Tsadir a refusé de mettre l’homme aux arrêts : Feyn la suspecte de jouer avec sa proie pour le forcer à une erreur et révéler ses méfaits au grand jour sans aucune possible contestation.

Avant d’aller à l’infirmerie, il a réparé les connexions endommagées, réamorcé les batteries et laissé une unité de robots de maintenance s’occuper de la fuite du module du réacteur. Les deux monkeybots accompagnés d’une vingtaine de spiderbots seront bien plus efficaces que lui là-dessus. Ces réparations critiques lui permettront d’avoir accès à tous les systèmes du vaisseau bien plus simplement.

Ressortant de l’infirmerie, il se dirige vers la passerelle. Avec l’alimentation de secours réactivée, il pourra accéder aux données de bord et faire la lumière sur ce qui pouvait valoir le meurtre de tout l’équipage et la totalité des passagers.

Remontant la coursive latérale, l’astronaute croise l’un des robots corbillards. L’impressionnant arachnide ressemble au robot de transport médical, à la différence près que le sac de transport est détachable et complètement opaque. Jetant un œil sur les marqueurs, il constate que les trois quarts des corps ont déjà été pris en charge. C’est sans aucun doute l’événement le plus grave auquel il ait été confronté. Prions pour que ce soit aussi le plus grave de toute sa carrière à venir.

Le voici enfin arrivé sur la passerelle. Sans les corps à l’entrée et la malheureuse qui était attachée sur le siège du timonier, l’installation semblerait presque avoir été épargnée par le désastre. L’enquêteur se connecte au terminal de l’appareil. Il est naturellement verrouillé, mais le matériel terrien n’a aucune chance face aux puissants logiciels de piratage des colonies.

« Akasha, peux-tu me déverrouiller les accès de la passerelle ? Demande-t-il.

– Voilà commandant. », confirme la petite fée volant à côté de lui.

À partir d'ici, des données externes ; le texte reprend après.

-- ==== Sys2Proof/Tests/Slice0.lean ====
section
/-! SUPPORT. Tests: one step on small states with results taken from the spec, and, for every statement with hypotheses, a state and operands
that meet them. -/

namespace Sys2Proof.Tests

open Sys2Proof Sys2Proof.Machine

/-! ### Well-formedness -/

theorem test_wellFormed_refuses_write_of_named_offset : (Instr.wr (.reserved 3#6) 0#32).wellFormed = false := by decide

theorem test_wellFormed_refuses_read_of_slot_offset : (Instr.rd (.reserved 0x17#6)).wellFormed = false := by decide

theorem test_wellFormed_takes_reserved_offsets :
    (Instr.rd (.reserved 11#6)).wellFormed = true ∧ (Instr.rd (.reserved 24#6)).wellFormed = true := by decide

/-! ### Decoding: words written out from `30_encoding.md` R70, R71, R75 -/

theorem test_decode_quant : decodeTableWord 32 0x00000001 = some .quant := by decide

/-- `OPC = 2`, `GSEL = 5`. -/
theorem test_decode_ramp : decodeTableWord 32 0b01010010 = some (.ramp 5) := by decide

theorem test_decode_zip : decodeTableWord 32 0x00000003 = some .zip := by decide

theorem test_decode_zipq : decodeTableWord 32 0x00000004 = some .zipq := by decide

/-- `we = 1`, offset 5 (`DST`). -/
theorem test_decode_wr : decodeTableWord 40 0x8500002000 = some (.wr .dst 0x00002000#32) := by decide

/-- `we = 0`, offset 17 (`G[1]`). -/
theorem test_decode_rd : decodeTableWord 40 0x1100000000 = some (.rd (.gain 1)) := by decide

/-- Vectors E1 to E5 of `95_test_vectors.md`. -/
theorem test_decode_refuses_illegal_words :
    decodeTableWord 32 0x00000000 = none ∧ decodeTableWord 32 0x00000005 = none ∧ decodeTableWord 32 0x00000101 = none ∧
    decodeTableWord 32 0x00000013 = none ∧ decodeTableWord 32 0x00000082 = none := by decide

theorem test_decode_refuses_other_records :
    decode (.record 0x4000000000#40) = .error .recordBit38 ∧
    decode (.record 0x0100000001#40) = .error .readDataNotZero := by decide

/-! ### Arithmetic: rows of `95_test_vectors.md` sections 2.0 to 2.2 -/

theorem test_fmul_rounds : fmul32 0x3DCCCCCD#32 0x3DCCCCCD#32 = 0x3C23D70B#32 := by decide

theorem test_fmul_subnormal_tie_to_even : fmul32 0x00000003#32 0x3F000000#32 = 0x00000002#32 := by decide

theorem test_fsub_below_binade : fsub32 0x48000000#32 0x3B810204#32 = 0x47FFFFFF#32 := by decide

theorem test_fadd_signed_zeros :
    fadd32 0x80000000#32 0x80000000#32 = 0x80000000#32 ∧ fadd32 0x80000000#32 0#32 = 0#32 := by decide

theorem test_q23_truncates_toward_zero : q23 0xBDCCCCCD#32 = 0xFFF33334#32 := by decide

theorem test_q23_least_nonzero : q23 0x34000000#32 = 1#32 ∧ q23 0x33FFFFFF#32 = 0#32 := by decide

theorem test_crossing_touches : crossing 0x3F800000#32 0x80000000#32 = true ∧ crossing 0x3F800000#32 0x7FC00000#32 = false := by
  decide

theorem test_rampstep_snap_boundary :
    rampstep 0x3F03060C#32 0x3F000000#32 = 0x3F000000#32 ∧ rampstep 0x3F03060D#32 0x3F000000#32 = 0x3F020409#32 := by decide

/-! ### Steps -/

/-- A memory with words from an address on. -/
def words (a : Nat) : List Word → Memory
  | [] => []
  | w :: ws => Memory.writeWord (words (a + 4) ws) a w

/-- An idle block with its operands set: two elements, `TARGET = KSCALE = 0.5`, `G[0] = 1.0` valid. -/
def idle : State :=
  { State.reset with
    src1 := 0x1000#32, src2 := 0x1008#32, dst := 0x2000#32, len := 2#32
    target := 0x3F000000#32, kscale := 0x3F000000#32
    gains := State.reset.gains.set 0 0x3F800000#32
    gvalid := 0x01#8
    mem := words 0x1000 [0x3F000000#32, 0xBF800000#32, 0x3E000000#32, 0x40000000#32] }

/-- The block with a command accepted. -/
def started (c : Word) (i : Instr) : State := idle.accept c i

/-- One check of a next state. -/
def after (o : Host.Outcome State Fault Refusal) (p : State → Bool) : Bool :=
  match o with
  | .next t => p t
  | _ => false

/-- R91's example: 0.5 gives `0x00400000`. -/
theorem test_quant_element : after (exec .quant (started 1#32 .quant))
    (fun t => Memory.readWord t.mem 0x2000 == 0x00400000#32 && t.idx == 1#32 && t.busy) = true := by decide

/-- The crossing of R102's worked example: output -1.0 with the old scale, then the scale `0x3F7EFDFC`. -/
theorem test_ramp_crossing : after (exec (.ramp 0) { started 0x2#32 (.ramp 0) with idx := 1#32, prev := 0x3F800000#32 })
    (fun t => Memory.readWord t.mem 0x2004 == 0xBF800000#32 && t.sw == 0x3F7EFDFC#32 && t.gain 0 == 0x3F800000#32) = true := by
  decide

theorem test_ramp_completion : after (exec (.ramp 0) { started 0x2#32 (.ramp 0) with idx := 2#32, sw := 0x3F7EFDFC#32 })
    (fun t => t.gain 0 == 0x3F7EFDFC#32 && t.done && !t.busy) = true := by decide

/-- The first element of vector Z1. -/
theorem test_zip_element : after (exec .zip (started 3#32 .zip))
    (fun t => Memory.readWord t.mem 0x2000 == 0x3E800000#32 && Memory.readWord t.mem 0x2004 == 0x3D800000#32) = true := by decide

theorem test_zipq_element : after (exec .zipq (started 4#32 .zipq))
    (fun t => Memory.readWord t.mem 0x2000 == 0x00200000#32 && Memory.readWord t.mem 0x2004 == 0x00080000#32) = true := by decide

/-- Vector E9: `STATUS` is `0x44` after a refusal with `RANGE`. -/
theorem test_wr_cmd_range : after (exec (.wr .cmd 1#32) { idle with src1 := 0xFFFFFFFC#32 })
    (fun t => t.statusWord == 0x44#32 && t.cmd == 0#32) = true := by decide

/-- Vector E19: a locked write while a command runs; `STATUS` is `0x55`. -/
theorem test_wr_len_while_busy : after (exec (.wr .len 5#32) (started 1#32 .quant))
    (fun t => t.statusWord == 0x55#32 && t.len == 2#32) = true := by decide

theorem test_rd_id : after (exec (.rd .id) idle) (fun t => t.pRdata == 0x51323307#32) = true := by decide

theorem test_rd_gvalid : after (exec (.rd .gvalid) idle) (fun t => t.pRdata == 0x00000001#32) = true := by decide

theorem test_step_runs_a_placed_command :
    after (step (State.reset.withFetchWord 32 0x00000001)) (fun t => t.cmd == 1#32 && t.done && !t.busy) = true := by decide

Il télécharge les fichiers de navigation, le journal de bord et les manifestes du vaisseau et commence à les examiner. Les enregistrements automatiques du journal de bord cessent à l’heure estimée de l’incident, confirmant la chronologie établie. Chose curieuse, il n’y est fait aucune mention de la jeune femme de l’infirmerie.

Le registre de l’équipage lui apporte quelques éléments de réponse. Il trouve le nom de la femme : Alice Noterger, une cadette dont le dossier est élogieux. Ce même document lui permet aussi de faire le lien avec pratiquement tous les corps. Le compte, lui, est bon : malgré la dépressurisation, personne n’a été éjecté à l’extérieur. Tiens, le dossier de Donnart. Rien d’exceptionnel dedans à part le numéro de sa cabine.

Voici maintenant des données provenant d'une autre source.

/-! ## The statements -/

/-- Settles O47: no ending writes them (`Ends.frame`). -/
theorem readOnlyStateIsNeverWritten : Obligations.ReadOnlyStateIsNeverWritten :=
  fun _ _ _ h => (exec_ends h).frame

/-- Settles O48: an ending that does not keep FAULT_G is one of the two faults (`Ends.faultG`). -/
theorem onlyTheTwoFaultsWriteFaultG : Obligations.OnlyTheTwoFaultsWriteFaultG :=
  fun _ _ _ h hne => (exec_ends h).faultG.resolve_left hne

/-- Settles O49: of the listed writes, DISCONNECT and DEVSTATE_LOAD leave MODE as it is. -/
theorem onlyParseAndConnectWriteMode : Obligations.OnlyParseAndConnectWriteMode := by
  intro s t i k x y h hx hy hne
  rcases (exec_ends h).inst hx hy with rfl | hw
  · exact absurd rfl hne
  · cases hw
    case connect v _ => exact .inl ⟨v, rfl⟩
    case parse p _ _ _ => exact .inr (.inl ⟨p, rfl⟩)
    case command hw => exact .inr (.inr hw.writer)
    all_goals exact absurd rfl hne

/-- Settles O50: a command that writes MODE sets ECHO_EN or keeps it (`WritesMode.keeps_echoEn`). -/
theorem echoEnableStaysUntilConnect : Obligations.EchoEnableStaysUntilConnect := by
  intro s t i k x h hx he hc
  obtain ⟨y, hy⟩ := (exec_ends h).exists_inst hx
  refine ⟨y, hy, ?_⟩
  rcases (exec_ends h).inst hx hy with rfl | hw
  · exact he
  · cases hw
    case connect v _ => exact absurd rfl (hc v)
    case parse hw => exact hw.keeps_echoEn he
    case command hw => exact hw.keeps_echoEn he
    all_goals exact he

/-- Settles O51: PARSE changes CLOCK as the command its payload decodes to. -/
theorem clockChangesOnlyBySetTime : Obligations.ClockChangesOnlyBySetTime := by
  intro s t i k x y h hx hy hne
  rcases (exec_ends h).inst hx hy with rfl | hw
  · exact absurd rfl hne
  · cases hw
    case connect v _ => exact .inl ⟨v, rfl⟩
    case parse p _ _ hw =>
      obtain ⟨a, ha⟩ := hw.clock.resolve_left hne
      exact .inr (.inr ⟨p, a, rfl, ha⟩)
    case command hw => exact .inr (.inl (hw.clock.resolve_left hne))
    all_goals exact absurd rfl hne

/-- Settles O52: each kind of write beside CONNECT changes one register only. -/
theorem writersOfTheOtherRegisters : Obligations.WritersOfTheOtherRegisters := by
  intro s t i k x y h hx hy
  rcases (exec_ends h).inst hx hy with rfl | hw
  · simp
  · cases hw <;> simp

/-- Settles O44: an ending keeps a held fault and a mark, so a run with either is not successful after it. -/
theorem marksOfARunAreKept : Obligations.MarksOfARunAreKept := by
  intro s t h
  have hfault : s.faultedRun = true → t.faultG = s.faultG := by
    rcases step_ends h with rfl | ⟨i, rest, he⟩
    · exact fun _ => rfl
    · exact he.keeps_held_fault
  have hmark : ∀ r, s.refused = some r → t.refused = some r := by
    rcases step_ends h with rfl | ⟨i, rest, he⟩
    · exact fun _ hr => hr
    · exact fun r => he.keeps_mark
  refine ⟨hfault, hmark, fun ht => ?_⟩
  simp only [State.successful, Bool.and_eq_true, Bool.not_eq_true'] at ht ⊢
  obtain ⟨htf, htr⟩ := ht
  constructor
  · cases hs : s.faultedRun with
    | false => rfl
    | true =>
      rw [State.faultedRun, hfault hs] at htf
      exact hs.symm.trans htf
  · cases hr : s.refused with
    | none => simp [State.refusedRun, hr]
    | some r => simp [State.refusedRun, hmark r hr] at htr

end Sys2Proof.Machine
end

section
/-!
SUPPORT. Power-on meets the invariant and every step keeps it (R20 to R22, R29, R31, R32, R38, R221).
-/

namespace Sys2Proof.Machine

/-! ## Power-on -/

theorem live?_powerOn (c : Config) (k : Nat) : (State.powerOn c).live? k = none := by
  rw [live?_eq_none_iff]
  intro x hx
  obtain rfl := List.eq_of_mem_replicate (List.mem_of_getElem? hx)
  rfl

/-- Settles O37: the register sets of power-on are all not live (`live?_powerOn`). -/
theorem powerOnState : Obligations.PowerOnState :=
  ⟨rfl, fun c => ⟨rfl, rfl, rfl, live?_powerOn c, List.length_replicate, rfl⟩⟩

theorem powerOn_inv (c : Config) : (State.powerOn c).Inv where
  table  := rfl
  marker := rfl
  count  := List.length_replicate
  record := by
    intro x hx hl
    obtain rfl := List.eq_of_mem_replicate hx
    cases hl
  global := .inl rfl
  own := by
    intro x hx
    obtain rfl := List.eq_of_mem_replicate hx
    rfl

/-- Settles O45: power-on meets the invariant under every configuration. -/
theorem invariantHoldsAtReset : Obligations.InvariantHoldsAtReset := powerOn_inv defaultConfig

/-! ## One register set -/

/-- What the invariant asks of one register set. -/
structure Inst.Inv (c : Config) (x : Inst) : Prop where
  record : x.live = true → x.dev.isOf c x.variant = true
  own    : x.fault = FaultReg.clear

/-- R240: the zero record CONNECT writes is one of its revision. -/
theorem zeroRecord_isOf {c : Config} {v : Nat} (hv : v < c.variants.length) :
    (zeroRecord c v).isOf c v = true := by
  have hw : DevField.width ∘ FieldWidth.zero = id := by
    funext w
    cases w <;> rfl
  simp [DevRecord.isOf, zeroRecord, List.getElem?_eq_getElem hv, hw]

theorem RegWrite.keeps_inv {c : Config} {k : Nat} {i : Instr} {x y : Inst} (h : RegWrite c k i x y)
    (hx : x.Inv c) : y.Inv c := by
  cases h
  case connect v hv => exact ⟨fun _ => zeroRecord_isOf hv, rfl⟩
  case disconnect => exact ⟨nofun, hx.own⟩
  case devstateLoad r _ hr => exact ⟨fun _ => hr, hx.own⟩
  case command => exact ⟨hx.record, hx.own⟩
  case parse => exact ⟨hx.record, hx.own⟩

theorem Ends.keeps_inst_inv {i : Instr} {s t : State} (h : Ends i s t)
    (hs : ∀ x ∈ s.insts, x.Inv s.cfg) : ∀ y ∈ t.insts, y.Inv s.cfg := by
  cases h
  case wrote k x y o hx hw =>
    intro z hz
    rcases List.mem_or_eq_of_mem_set hz with hz | rfl
    · exact hs z hz
    · exact hw.keeps_inv (hs x (List.mem_of_getElem? hx))
  all_goals exact hs

/-! ## Every step -/

theorem Ends.keeps_legal {i : Instr} {s t : State} (h : Ends i s t) (hs : s.faultG.Legal) :
    t.faultG.Legal := by
  rcases h.faultG with hg | ⟨-, ⟨_, -, -, hg⟩ | ⟨_, -, -, hg⟩⟩
  · rwa [hg]
  · exact .inr (.inl hg)
  · exact .inr (.inr hg)

theorem Ends.keeps_inv {i : Instr} {s t : State} (h : Ends i s t) (hs : s.Inv) : t.Inv := by
  obtain ⟨htable, hmagic, hcfg, -, hlen⟩ := h.frame
  have hinsts := h.keeps_inst_inv fun x hx => ⟨hs.record x hx, hs.own x hx⟩
  rw [← hcfg] at hinsts
  exact {
    table  := htable.trans hs.table
    marker := hmagic.trans hs.marker
    count  := by rw [hlen, hcfg, hs.count]
    record := fun y hy => (hinsts y hy).record
    global := h.keeps_legal hs.global
    own    := fun y hy => (hinsts y hy).own }

theorem State.Inv.pending {s : State} (hs : s.Inv) (l : List Instr) :
    State.Inv { s with pending := l } :=
  ⟨hs.table, hs.marker, hs.count, hs.record, hs.global, hs.own⟩

/-- Settles O46: a step ends as an instruction can (`step_ends`), and every ending keeps the invariant. -/
theorem invariantKeptByEveryStep : Obligations.InvariantKeptByEveryStep := by
  intro s t hs h
  rcases step_ends h with rfl | ⟨i, rest, he⟩
  · exact ⟨hs, rfl⟩
  · obtain ⟨-, -, hcfg, -, -⟩ := he.frame
    exact ⟨he.keeps_inv (hs.pending rest), hcfg⟩

end Sys2Proof.Machine
end

section
/-!
SUPPORT. Isolation of instances (R37), and of the registers of those that are not live (R38, R242).
-/

namespace Sys2Proof.Machine

/-! ## Other instances -/

/-- One effect, carried out in two states that agree on `k`, leaves them so. -/
theorem AgreeOn.apply {k : Nat} {s t : State} (h : AgreeOn k s t) (e : Effect) :
    AgreeOn k (e.apply k s) (e.apply k t) := by
  obtain ⟨htable, hmagic, hcfg, hk⟩ := h
  refine ⟨htable, hmagic, hcfg, ?_⟩
  cases hy : e.inst with
  | none => simpa [Effect.apply, hy] using hk
  | some y => simp [Effect.apply, hy, List.getElem?_set_self', hk]

/-- Settles O53: no ending writes a register set that is not named, and an instruction that names `k` decides
its effect from what the two states agree on (`exec_named`). -/
theorem instancesAreIsolated : Obligations.InstancesAreIsolated := by
  refine ⟨fun s t i k h hk => (exec_ends h).inst_of_not_named hk, ?_⟩
  intro s t s' i k hk hst h
  obtain ⟨F, hF⟩ := exec_named i k hk
  have ⟨htable, hmagic, hcfg, hinst⟩ := hst
  rw [hF] at h
  rw [hF t, ← htable, ← hmagic, ← hcfg, ← hinst]
  generalize F s.crcTable s.magic s.cfg s.insts[k]? = d at h ⊢
  cases d with
  | inl e =>
    cases h
    exact ⟨_, rfl, rfl, hst.apply e⟩
  | inr r => cases h

/-! ## Instances that are not live -/

/-- Two outcomes that a caller who sees no dead register cannot tell apart. -/
inductive Alike : Host.Outcome State Fault Refusal → Host.Outcome State Fault Refusal → Prop
  | next {a b : State} (hr : b.response = a.response) (hs : SameLive a b) : Alike (.next a) (.next b)
  | refused (r : Refusal) : Alike (.refused r) (.refused r)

Le manifeste des passagers s’avère aussi très intéressant : les militaires à bord font tous partie de l’escorte du Général Iravat Simh. Le général était aussi présent et Feyn se souviens bien l’avoir marqué lors de son exploration initiale. Il note aussi le numéro de ses quartiers.

Le reste des documents ne comporte aucune information sur l’incident. Tsadir sera certainement très intéressée. Il lui envoie tous les documents avec un très bref résumé de ses hypothèses : Donnart pourrait très bien avoir été envoyé pour tuer le Général.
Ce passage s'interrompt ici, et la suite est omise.